Finance ministers from the world's most industrialized nations and Russia have gathered in Moscow to discuss trade, energy and other issues. The meeting is the first event in the current G-8 year, under the leadership of Russia.
Russia is putting its best foot forward as host to finance ministers from some of the world's richest nations.
The two-day meeting will showcase Russia's position as a full member of the elite club, which includes the United States, France, Germany, Italy, Britain, Canada and Japan.
Energy security tops the agenda at the gathering, with Moscow eager to end doubts about its reliability as a supplier of gas and oil.
Russia's reputation as a steady source was badly shaken on New Year's Day, when the energy firm, Gazprom, cut gas exports to neighboring Ukraine in a bitter price dispute.
The move also lowered the flow of gas to most of Europe, and critics charged that the Kremlin was using its vast energy reserves as a political weapon.
Exceptionally cold weather has since led to new shortfalls in gas supplies, forcing countries such as Italy to take special measures to cope with the shortage.
Before the dispute with Ukraine, President Vladimir Putin announced that Russia's main goal for its chairmanship of the G-8 would be energy security.
Viktor Kremenyuk with the USA-Canada Institute in Moscow says, now the issue could end up being more contentious than Mr.

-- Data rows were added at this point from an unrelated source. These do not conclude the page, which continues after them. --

-- ==== Sys2Proof/Machine/Sources.lean ====
section
/-! DEFINITION. Sources and frame stores (spec/06), the block compression engine, and the source packets of spec/13
R407 to R409 and R417, R418. -/

namespace Sys2Proof.Machine

def State.src (s : State) (n : Nat) : SrcSt := tabGet SrcSt.init s.srcs n
def State.setSrc (s : State) (n : Nat) (x : SrcSt) : State := { s with srcs := tabSet SrcSt.init s.srcs n x }

/-! ### Moving pictures -/

/-- Writes by one master; whether all were taken. -/
def State.writeAll (s : State) (m : Nat) (ws : List (Nat × List Byte)) : State × Bool :=
  ws.foldl (fun x w =>
    if w.2.isEmpty then x
    else
      let r := x.1.store m w.1 w.2
      (r.1, x.2 && r.2)) (s, true)

/-- Count stored blocks (R173, the COMPRESS register table). -/
def State.countBlocks (s : State) (slotN solidN rawN : Nat) : State :=
  ((s.bump .cmpSlotBlocks 0 0 slotN).bump .cmpSolidBlocks 0 0 solidN).bump .cmpRawBlocks 0 0 rawN

/-- The check array and trailer of a buffer (R172). -/
def checkWrites (g : Geo) (addr : Nat) (checks : List Nat) (slotN solidN rawN effort : Nat) : List (Nat × List Byte) :=
  [(addr + g.checkOff, padTo 64 (checks.flatMap fun c => le 4 c)),
   (addr + g.trailerOff, trailer slotN solidN rawN (contentCheck checks) effort)]

/-- Write a whole picture as a frame store with its check array (R172 to R176), counting its blocks. Where nothing is
coded (STORE 0) the trailer's effort is 0 (DESIGN CHOICE, log 75). -/
def State.writeStore (s : State) (m addr : Nat) (g : Geo) (effort : Nat) (pic : List (List Byte)) (checks : List Nat) : State × Bool :=
  if g.store = 0 then
    s.writeAll m ((pic.mapIdx fun y row => (addr + y * g.pitch, row)) ++ checkWrites g addr checks 0 0 0 0)
  else
    let coded := g.coded effort pic
    let n (k : Nat) : Nat := (coded.filter fun c => c.2.1 == k).length
    let r := s.writeAll m ((coded.map fun c => (addr + c.1 * rawBlk g.fmt, c.2.2)) ++
      [(addr + g.pixLen, g.metaPlane coded)] ++ checkWrites g addr checks (n 0) (n 2) (n 1) effort)
    (r.1.countBlocks (n 0) (n 2) (n 1), r.2)

/-- Write a whole picture whose every tile's check is computed (R178). -/
def State.writePicture (s : State) (m addr : Nat) (g : Geo) (effort : Nat) (pic : List (List Byte)) : State × Bool :=
  s.writeStore m addr g effort pic (g.checks pic)

/-- What a fetch gives. -/
inductive Fetch (α : Type) where
  | ok (v : α)
  | refused
  | ue
  | bad (addr code : Nat)
  deriving DecidableEq, Repr

def Fetch.ofMem : MemRes → Fetch (List Byte)
  | .ok d => .ok d
  | .refused => .refused
  | .ue _ => .ue

/-- Memory read as a fetch. -/
def State.fetchBytes (s : State) (m a n : Nat) : State × Fetch (List Byte) :=
  let r := s.load m a n
  (r.1, Fetch.ofMem r.2)

/-- BAD_BLOCK (R175, R192, R196). -/
def State.badBlock (s : State) (m addr code : Nat) : State := s.emit 0x0601 0 1 (pay [m, addr, code])

/-- The pixels of block (bx, by) of a frame store (R172, R175); an unsound block is counted. -/
def State.readBlock (s : State) (m addr : Nat) (g : Geo) (bx bY : Nat) : State × Fetch (List Byte) :=
  if g.store = 0 then
    if isYuv g.fmt then s.fetchBytes m (addr + bY * g.pitch + bx * rawBlk g.fmt) (rawBlk g.fmt)
    else
      let n := 8 * bppOf g.fmt
      (List.range 4).foldl (fun x r =>
        match x with
        | (s, .ok d) =>
          match s.fetchBytes m (addr + (bY * 4 + r) * g.pitch + bx * n) n with
          | (s, .ok e) => (s, .ok (d ++ e))
          | other => other
        | other => other) (s, .ok [])
  else
    let idx := bY * g.pbw + bx
    match s.fetchBytes m (addr + g.pixLen + idx / 4) 1 with
    | (s, .ok d) =>
      let kind := (byteAt d 0) / 4 ^ (idx % 4) % 4
      let a := addr + idx * rawBlk g.fmt
      if kind = 3 then (s.bump .cmpBadBlocks 0 0 1, .bad a 3)
      else
        let q := readSpan g.fmt g.store kind a
        match s.fetchBytes m q.1 q.2 with
        | (s, .ok e) =>
          match decodeBlock g.fmt kind (e.drop (a - q.1)) with
          | some px => (s, .ok px)
          | none => (s.bump .cmpBadBlocks 0 0 1, .bad a kind)
        | other => other
    | other => other

/-- A block read by master m; an unsound one raises BAD_BLOCK. -/
def State.fetchBlock (s : State) (m addr : Nat) (g : Geo) (bx bY : Nat) : State × Fetch (List Byte) :=
  match s.readBlock m addr g bx bY with
  | (s, .bad a c) => (s.badBlock m a c, .bad a c)
  | other => other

Putin planned.
"It may invite an attempt by some Western nations to suggest an alternative strategy of the energy security, which will mean fragmentation of the sources of supply," said Kremenyuk. "Not to let any supplier to take the quota of more than say 10,15 percent of the whole supplies."
Currently, Russia provides some European countries with close to half of their natural gas.
The issue has become so important, the finance ministers are expected to lay the groundwork for a meeting of G-8 energy ministers in March.
The primary meeting under Russia's leadership then follows in July, when the top leaders will gather in St. Petersburg, along with delegations from various non-G-8 countries.
Russian Finance Minister Alexei Kudrin says, all of this demonstrates that Russia's time as a full-fledged part of the group has come.
"In the near future, the transformation of the G-7 into the G-8 will finally be finished, and Russia will become a full member," said Kudrin. "Our partners in the G-8 are supporting us in this process."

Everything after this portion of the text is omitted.